If the hon. Members who are to be members of the committee will be subject to official secrets legislation, why can they not have access to some operational matters ? Why is that wrong in principle ? Why can they not have access to some operational matters, in the same way as-- [Interruption.]

Some of my hon. Friends may shake their heads, but in the United States of America, several hon. Members interviewed Congressmen and bureaucrats who were members of a committee scrutinising those very matters. Many of us believe that that can be done here, if Parliament is prepared to nominate certain Members of the House to committees on the advice of the Prime Minister, as suggested. That is not a major departure from the proposal in the Bill. If the hon. Members concerned will be covered by official secrets legislation, why, in principle, can they not have some additional rights ?

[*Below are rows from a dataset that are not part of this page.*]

-- ==== Sys2Proof/Machine/Operands.lean ====
section
/-! DEFINITION. The operand forms of the FIN instructions: general and time registers, immediates, and the
fields that an instruction takes from a register (R32, R359). -/

namespace Sys2Proof.Machine

/-- The value of g register `r`; g0 reads zero (R32). -/
def PodState.rg (q : PodState) (r : Nat) : Word := if r = 0 then 0 else tabGet 0 q.g r

/-- Writes a g register; a write to g0 is discarded (R32). -/
def PodState.wg (q : PodState) (r : Nat) (v : Word) : PodState :=
  if r = 0 then q else { q with g := tabSet 0 q.g r v }

/-- The 128 bits of a t register. -/
def PodState.rt (q : PodState) (r : Nat) : Nat := tabGet 0 q.t r

/-- Writes the 128 bits of a t register. -/
def PodState.wt (q : PodState) (r : Nat) (v : Nat) : PodState := { q with t := tabSet 0 q.t r v }

/-- The program counter after an instruction that does not branch (R358). -/
def PodState.advance (q : PodState) : PodState := { q with pc := q.pc + 1 }

/-- IMM14, sign-extended (R359). -/
def immS (imm : BitVec 14) : Word := imm.signExtend 64

/-- IMM14, zero-extended (R363). -/
def immZ (imm : BitVec 14) : Word := imm.setWidth 64

/-- Bits [lo + len - 1 : lo] of a register operand. -/
def bitsOf (w : Word) (lo len : Nat) : Nat := w.toNat / 2 ^ lo % 2 ^ len

end Sys2Proof.Machine
end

Mr. Hurd : In response to the hon. Gentleman's first comment, I did not get my knowledge from the civil service Box ; I do not have eyes in the back of my head. I answered by the light of my own knowledge, and I believe that I answered correctly. I was answering my hon. Friend the Member for Aldridge-Brownhills, and I gave the answer that I believed to be correct, but I said that the Chancellor of the Duchy of Lancaster would confirm the position when he wound up. On the hon. Gentleman's second question, he does not seem to be living in the real world. Operational matters involving secret agencies ought to remain secret. The hon. Gentleman says that they can be fully shared with all Members of the House

Mr. Campbell-Savours : I did not say that.

Mr. Hurd : --because all Members of the House would be subject to the Official Secrets Act. That is a mechanism for shutting the stable door after the horse has gone.

Mr. Campbell-Savours : That is not what I said.

Mr. Hurd rose -- [Interruption.]

Mr. Deputy Speaker (Mr. Geoffrey Lofthouse) : Order.

Mr. Hurd : The protection provided by the Official Secrets Act is precisely like ensuring that the stable door may always be closed after the horse has gone--that is, that somebody may be prosecuted and punished after he has done the mischief. We are concerned, as is anybody who is serious about the operation of the agencies, not about punishing the person responsible for the mischief after it has occurred but about preventing the mischief before it happens. I do not believe that the hon. Gentleman's argument is strong, because he is relying on the ability to prosecute and punish, whereas we

Mr. Campbell-Savours : No.

Mr. Hurd : The hon. Gentleman's reference to the Official Secrets Act makes sense only if that is his argument.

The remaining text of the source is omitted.